To evaluate the predictive accuracy in both the nomogram prediction system and traditional AJCC TNM staging system, the Harrell’s C-index and AIC index were calculated. For the nomogram model, the Harrell’s C-index was 0.731 versus 0.667 in AJCC TNM system, indicating that our nomogram model was more accurate or discriminative in comparison with the traditional AJCC TNM staging system. Figure 3 presents the calibration plots of 5-year survival in the nomogram model, which revealed an overall survival predicted by nomogram model that closely approached the actual survival and was within a 10% margin of error. The AIC index was also calculated to avoid overfitting the prognostic models, and was 4852.9 for nomogram model and 4913.723 for AJCC TNM system, respectively. These results demonstrated that the nomogram model did not overestimate actual overall survival in this cohort and could be a better prognosis prediction system than the traditional AJCC TNM staging system.

Figure 3
Figure 3

The calibration of the nomogram predicted system. Nomogram predicted probability of overall survival was plotted on the x-axis, actual overall survival was plotted on the y-axis. All predictions lie within the 10% margin of error (within the blue dots line).

Surgical management of adenocarcinoma of the jejunum and ileum

Proper and beneficial surgical management strategies for patients with adenocarcinoma of the jejunum and ileum are still unclear. As mesenteric lymph nodes metastasis could be a vital factor in both prognostic prediction and therapeutic strategy, we explored the correlation between overall survival and the number of lymph nodes intraoperatively resected. In our study we analysed this correlation using an X-tile test. This test was used to determine the optimal cutoff point for predicting cancer-specific survival according to the number of lymph nodes examined. We observed that a resection of 5 or 12 lymph nodes could significantly improve overall survival (Fig. 4A and B). In consideration of the biological behaviour of adenocarcinoma of the jejunum and ileum and the guidelines for other gastrointestinal adenocarcinomas29, resection of more than 12 local lymph nodes could benefit patients with adenocarcinoma of the jejunum and ileum. In our study, these patients had improved cancer-specific survival (P < 0.05) (Fig. 4C).

Figure 4
Figure 4

(A) The distribution of number of patients with adenocarcinomas of jejunum or ileum according to lymph nodes examined. (B) X-tile plots for number of lymph nodes constructed by patients with adenocarcinomas of jejunum or ileum. The plots show the χ2 log-rank values produced, dividing them into 2 groups by the cutoff point 12. (C) Kaplan-Meier survival curves of cumulative survival of patients with adenocarcinomas of jejunum or ileum.

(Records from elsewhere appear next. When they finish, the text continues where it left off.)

/-- LINK_Q follows the link in every cycle without reset (10_state.md R36). -/
theorem linkQ_of_cycleResult {s t : State} {c : CycleIn} {r : List CycleIn} (hr : c.rst = false)
    (ht : CycleResult s c r t) : t.linkQ = c.linkUp := by
  have hencoder : ∀ u, (commit (encoderPhase (withPorts c (outputs s c) u))).linkQ = c.linkUp := fun u => by
    rw [commit_linkQ, encoderPhase_inp, withPorts_inp]
  cases ht with
  | reset h => exact nomatch hr.symm.trans h
  | command hc hw hacc hu => exact hencoder _
  | writing hc hs => exact hencoder _
  | _ => rfl

/-- Where the host clears no interrupt, IRQ_STATUS keeps all it holds. -/
theorem committedIrq_zero (status set : BitVec 7) : committedIrq status set 0 = status ||| set := by
  have hnot : ~~~(0 : BitVec 7) = BitVec.allOnes 7 := rfl
  rw [committedIrq, hnot, BitVec.and_allOnes]

theorem commit_of_noClear {s : State} (h : s.irqClear = 0) :
    commit s = { s with irqStatus := s.irqStatus ||| s.irqSet, irqSet := 0, irqClear := 0, linkQ := s.inp.linkUp } := by
  rw [commit, h, committedIrq_zero]

theorem commit_of_noInterrupt {s : State} (hset : s.irqSet = 0) (hclear : s.irqClear = 0) :
    commit s = { s with irqSet := 0, irqClear := 0, linkQ := s.inp.linkUp } := by
  have hkeep : s.irqStatus ||| s.irqSet = s.irqStatus := by
    rw [hset]
    exact BitVec.or_zero
  rw [commit_of_noClear hclear, hkeep]

/-- Settles O46: the link decides phase 1; after a link loss, and in a cycle without events, phase 3 does nothing. -/
theorem linkLossIsFatal : Obligations.LinkLossIsFatal := by
  unfold Obligations.LinkLossIsFatal
  intro s c r hr
  refine ⟨fun hdown hen => ?_, ?_, fun hup hwrite hrx htx hto hfail => ?_⟩
  · have hstep := step_unwritten (s := s) r hr (by rw [hen, Bool.false_and])
    refine ⟨fun hlost => ?_, fun hq hs => ?_⟩
    · have hlink : linkStep c (sampled s r) = { sampled s r with
          errCode := .linkFatal, irqSet := 0x20, reqValid := false, encRdy := false, seenM0 := false, hdrIdx := 0,
          state := .idle } := by
        have hset : (sampled s r).irqSet ||| 0x20 = 0x20 := BitVec.zero_or
        rw [linkStep, if_pos ⟨hdown, hlost⟩, enterError_linkFatal, hset]
      rw [hstep, unwritten, hlink, streamStep_linkDown hdown rfl, encoderPhase_of_notWriting (by exact nofun)]
      exact congrArg Host.Outcome.next ((commit_of_noClear rfl).trans rfl)
    · have hlink : linkStep c (sampled s r) = sampled s r := if_neg fun ⟨_, h⟩ =>
        h.elim (fun h => nomatch hq.symm.trans h) fun h => h hs
      have hidle : (withPorts c (outputs s c) (sampled s r)).state ≠ .writing := fun h => nomatch hs.symm.trans h
      have hkeep : streamStep s.state s.hdrIdx c (outputs s c) (sampled s r) = sampled s r := streamStep_linkDown hdown hs
      rw [hstep, unwritten, hlink, hkeep, encoderPhase_of_notWriting hidle]
      exact congrArg Host.Outcome.next ((commit_of_noInterrupt rfl rfl).trans rfl)
  · obtain ⟨t, ht, -, -⟩ := step_answers (s.fed (c :: r))
    exact ⟨t, ht, linkQ_of_cycleResult hr (cycleResult_of_step_fed ht)⟩
  · have hno : (c.busEn && c.busWe) = false := by
      rw [← Bool.not_eq_true, Bool.and_eq_true]
      exact hwrite
    have hkeep : streamStep s.state s.hdrIdx c (outputs s c) (sampled s r) = sampled s r :=
      streamStep_noEvent rfl hrx htx hto hfail
    rw [step_unwritten r hr hno, unwritten, linkStep_of_up hup, hkeep]
    rcases encoderPhase_cases (withPorts c (outputs s c) (sampled s r)) with ⟨hs, hrdy, e⟩ | ⟨hno, e⟩ <;> rw [e]
    · have hdraws : s.state = .writing ∧ s.encRdy = false := ⟨hs, hrdy⟩
      rw [if_pos hdraws]
      exact congrArg Host.Outcome.next ((commit_of_noInterrupt rfl rfl).trans rfl)
    · have hkeeps : ¬(s.state = .writing ∧ s.encRdy = false) := hno
      rw [if_neg hkeeps]
      exact congrArg Host.Outcome.next ((commit_of_noInterrupt rfl rfl).trans rfl)

end Sys2Proof.Proofs

namespace Sys2Proof.Proofs

open Sys2Proof.Machine Sys2Proof.Laws

/-! ### A cycle with a data write -/

/-- A data write changes the asides alone. -/
theorem dataWrite_eq_withAside (s0 : EngineState) (w32 : Bool) (a v : Word) (s : State) :
    dataWrite s0 w32 a v s = withAside (asideOf (dataWrite s0 w32 a v s)) s := by
  obtain ⟨_, _, _, _, _, _, e, -, -⟩ := dataWrite_effect s0 w32 a v s
  rw [e]
  rfl

/-- Of the state it acts on a data write reads IRQ_CLEAR, SRC_BUF and BUF_BYTES only, and it writes neither IRQ_STATUS nor
PEND. -/
theorem asideOf_dataWrite_congr (s0 : EngineState) (w32 : Bool) (a v : Word) {s t : State} {q : BitVec 7} {p : Byte}
    (hn : s.bufBytes = t.bufBytes) (h : asideOf s = { asideOf t with irqStatus := q, pend := p }) :
    asideOf (dataWrite s0 w32 a v s) = { asideOf (dataWrite s0 w32 a v t) with irqStatus := q, pend := p } := by
  have hs : s = withAside { asideOf t with irqStatus := q, pend := p } s := by
    rw [← h, withAside_asideOf]
  rw [hs]
  unfold dataWrite
  simp only [show (withAside { asideOf t with irqStatus := q, pend := p } s).bufBytes = t.bufBytes from hn]
  by_cases hw : s0 = .writing <;> simp only [hw, if_true, if_false]
  all_goals
    repeat' split
    all_goals rfl

theorem dataWrite_keeps (s0 : EngineState) (w32 : Bool) (a v : Word) (s : State) :
    (asideOf (dataWrite s0 w32 a v s)).irqStatus = s.irqStatus ∧ (asideOf (dataWrite s0 w32 a v s)).pend = s.pend ∧
      (s0 = .writing → (asideOf (dataWrite s0 w32 a v s)).SameSource s) := by
  obtain ⟨_, _, _, _, _, _, e, hkeep, -⟩ := dataWrite_effect s0 w32 a v s
  rw [e]
  exact ⟨rfl, rfl, hkeep⟩

/-- Phase 3 may run before the data write. -/
theorem streamStep_dataWrite {s0 : EngineState} (idx0 : Fin 6) (c : CycleIn) {o : PortOut} (w32 : Bool) (a v : Word)
    (s : State) (htx : o.tx.isSome = true → s0 = .writing) (hn : (streamStep s0 idx0 c o s).bufBytes = s.bufBytes) :
    streamStep s0 idx0 c o (dataWrite s0 w32 a v s) = dataWrite s0 w32 a v (streamStep s0 idx0 c o s) := by
  obtain ⟨hstatus, hpend, hsource⟩ := dataWrite_keeps s0 w32 a v s
  obtain ⟨p, e, hp⟩ := streamStep_passedBy idx0 c htx hsource (.inl hpend)
  have hsame : (asideOf (dataWrite s0 w32 a v s)).irqStatus = (asideOf s).irqStatus := hstatus
  rw [dataWrite_eq_withAside s0 w32 a v s, e, dataWrite_eq_withAside s0 w32 a v (streamStep s0 idx0 c o s),
    asideOf_dataWrite_congr s0 w32 a v hn (asideOf_streamStep idx0 c s htx), hp hpend, ← hsame]

theorem encoderPhase_dataWrite (s0 : EngineState) (w32 : Bool) (a v : Word) (s : State) :
    encoderPhase (dataWrite s0 w32 a v s) = dataWrite s0 w32 a v (encoderPhase s) := by
  obtain ⟨rdy, e⟩ := encoderPhase_eq_encRdy s
  have haside : asideOf (dataWrite s0 w32 a v (encoderPhase s)) = asideOf (dataWrite s0 w32 a v s) := by
    obtain ⟨hstatus, hpend, -⟩ := dataWrite_keeps s0 w32 a v s
    rw [e, asideOf_dataWrite_congr s0 w32 a v (t := s) rfl (s := { s with encRdy := rdy }) rfl, ← hstatus, ← hpend]
  rw [dataWrite_eq_withAside s0 w32 a v s, encoderPhase_withAside, ← haside, ← dataWrite_eq_withAside]

/-- What phases 1, 3 and 4 make of s in a cycle without a bus write, but for the ports. -/
def uncommitted (s : State) (c : CycleIn) (r : List CycleIn) : State :=
  encoderPhase (withPorts c (outputs s c) (unwritten s c r))

theorem step_uncommitted {s : State} {c : CycleIn} (r : List CycleIn) (hr : c.rst = false)
    (hno : (c.busEn && c.busWe) = false) : step (s.fed (c :: r)) = .next (commit (uncommitted s c r)) :=
  step_unwritten r hr hno

theorem unwritten_bufBytes {s : State} {c : CycleIn} (r : List CycleIn) (hr : c.rst = false)
    (hno : (c.busEn && c.busWe) = false) : (unwritten s c r).bufBytes = s.bufBytes := by
  have hcommit : (commit (uncommitted s c r)).bufBytes = s.bufBytes :=
    bufBytes_of_cycleResult (cycleResult_of_step_fed (step_uncommitted r hr hno))
  have hencoder : source (uncommitted s c r) = source (unwritten s c r) := (encoderPhase_keeps _).2
  exact (congrArg (fun p => p.2.2.2.2) hencoder).symm.trans hcommit

theorem outputs_tx_writing {s : State} {c : CycleIn} (h : (outputs s c).tx.isSome = true) : s.state = .writing := by
  by_contra hno
  rw [tx_none_of_notWriting c hno] at h
  exact nomatch h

Malignant neoplasms of the jejunum and ileum, particularly adenocarcinomas, are difficult to diagnosis and estimate before proper therapies because of their rare incidence and asymptomatic characteristics. Based on the selected risk factors, we assessed the prognosis of patients with adenocarcinoma of the jejunum and ileum using our newly established nomogram prediction model, which demonstrated higher accuracy and improved homogeneity as compared to traditional TNM stages. Notably, we determined that patients who underwent lymphadenectomy for more than 12 local lymph nodes could improve 5-year survival (Fig. 4C). This trend was in accordance with previous studies for patients with neuroendocrine tumours of the small bowel26,30.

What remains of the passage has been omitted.